[Available records — start]

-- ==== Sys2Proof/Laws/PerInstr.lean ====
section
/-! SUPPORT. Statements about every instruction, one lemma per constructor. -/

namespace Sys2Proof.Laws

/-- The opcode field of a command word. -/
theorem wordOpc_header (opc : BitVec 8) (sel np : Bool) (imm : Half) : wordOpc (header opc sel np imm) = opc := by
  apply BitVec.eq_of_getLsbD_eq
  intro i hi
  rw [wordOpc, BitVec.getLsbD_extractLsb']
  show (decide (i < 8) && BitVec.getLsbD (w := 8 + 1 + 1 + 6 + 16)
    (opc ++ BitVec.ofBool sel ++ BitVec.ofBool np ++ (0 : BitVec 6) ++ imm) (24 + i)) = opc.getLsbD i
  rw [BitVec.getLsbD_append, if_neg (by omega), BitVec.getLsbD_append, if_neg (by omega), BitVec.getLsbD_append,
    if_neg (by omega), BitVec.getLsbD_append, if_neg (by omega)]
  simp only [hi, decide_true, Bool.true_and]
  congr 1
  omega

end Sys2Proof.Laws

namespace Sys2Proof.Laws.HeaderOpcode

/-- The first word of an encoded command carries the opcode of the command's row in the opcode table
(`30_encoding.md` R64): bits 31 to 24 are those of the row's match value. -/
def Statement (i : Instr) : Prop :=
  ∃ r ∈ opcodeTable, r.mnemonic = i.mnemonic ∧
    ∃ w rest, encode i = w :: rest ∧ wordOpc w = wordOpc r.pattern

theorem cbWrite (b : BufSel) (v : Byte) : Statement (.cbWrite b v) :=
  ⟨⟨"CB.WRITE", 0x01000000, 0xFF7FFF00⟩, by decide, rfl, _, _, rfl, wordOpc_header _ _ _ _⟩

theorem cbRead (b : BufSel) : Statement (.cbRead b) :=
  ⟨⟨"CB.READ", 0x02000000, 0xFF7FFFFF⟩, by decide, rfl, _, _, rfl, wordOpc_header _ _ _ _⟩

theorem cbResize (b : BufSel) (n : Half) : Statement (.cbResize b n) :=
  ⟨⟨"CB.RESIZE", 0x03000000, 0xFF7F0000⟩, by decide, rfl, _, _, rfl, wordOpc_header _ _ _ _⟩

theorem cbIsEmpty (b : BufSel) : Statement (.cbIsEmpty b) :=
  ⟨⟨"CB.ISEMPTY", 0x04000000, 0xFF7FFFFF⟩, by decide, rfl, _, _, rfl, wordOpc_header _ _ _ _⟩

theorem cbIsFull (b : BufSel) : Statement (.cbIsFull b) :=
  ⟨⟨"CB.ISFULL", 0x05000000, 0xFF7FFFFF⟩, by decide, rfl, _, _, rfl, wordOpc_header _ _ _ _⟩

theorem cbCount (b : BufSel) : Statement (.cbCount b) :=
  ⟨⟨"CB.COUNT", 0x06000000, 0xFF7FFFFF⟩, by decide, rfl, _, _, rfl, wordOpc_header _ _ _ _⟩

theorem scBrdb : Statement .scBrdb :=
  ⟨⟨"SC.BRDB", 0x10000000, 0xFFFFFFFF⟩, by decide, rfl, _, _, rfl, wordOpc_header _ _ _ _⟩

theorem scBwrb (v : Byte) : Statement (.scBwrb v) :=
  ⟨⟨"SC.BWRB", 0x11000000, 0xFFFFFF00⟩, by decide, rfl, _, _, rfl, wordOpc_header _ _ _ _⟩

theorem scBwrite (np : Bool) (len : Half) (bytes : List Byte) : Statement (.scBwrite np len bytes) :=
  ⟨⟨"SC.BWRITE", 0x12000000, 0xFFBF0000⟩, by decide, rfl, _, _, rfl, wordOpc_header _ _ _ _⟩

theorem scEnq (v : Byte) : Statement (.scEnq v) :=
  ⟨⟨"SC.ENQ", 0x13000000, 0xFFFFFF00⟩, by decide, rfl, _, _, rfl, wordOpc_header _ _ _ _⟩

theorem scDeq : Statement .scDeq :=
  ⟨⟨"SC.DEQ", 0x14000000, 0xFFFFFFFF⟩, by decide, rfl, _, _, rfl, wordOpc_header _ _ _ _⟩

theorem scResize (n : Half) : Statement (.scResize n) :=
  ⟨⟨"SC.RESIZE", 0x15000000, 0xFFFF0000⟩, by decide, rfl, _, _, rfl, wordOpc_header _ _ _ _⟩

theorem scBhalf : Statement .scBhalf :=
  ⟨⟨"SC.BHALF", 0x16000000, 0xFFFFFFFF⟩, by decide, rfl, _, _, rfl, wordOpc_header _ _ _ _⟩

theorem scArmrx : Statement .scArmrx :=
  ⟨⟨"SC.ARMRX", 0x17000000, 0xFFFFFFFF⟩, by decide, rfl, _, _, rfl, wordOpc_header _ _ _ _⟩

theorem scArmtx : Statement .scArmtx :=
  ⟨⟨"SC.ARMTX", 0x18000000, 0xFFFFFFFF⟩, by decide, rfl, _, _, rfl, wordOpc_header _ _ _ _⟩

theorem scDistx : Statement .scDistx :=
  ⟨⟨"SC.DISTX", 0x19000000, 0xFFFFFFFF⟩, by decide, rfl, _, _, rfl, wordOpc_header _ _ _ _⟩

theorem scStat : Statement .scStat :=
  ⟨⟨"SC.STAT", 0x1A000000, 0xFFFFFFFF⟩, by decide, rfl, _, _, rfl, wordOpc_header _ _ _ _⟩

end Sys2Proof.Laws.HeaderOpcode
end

[Available records — finish]

Whenever the string "command" shows up in a line above, copy that line.

/-- The opcode field of a command word. -/
/-- The first word of an encoded command carries the opcode of the command's row in the opcode table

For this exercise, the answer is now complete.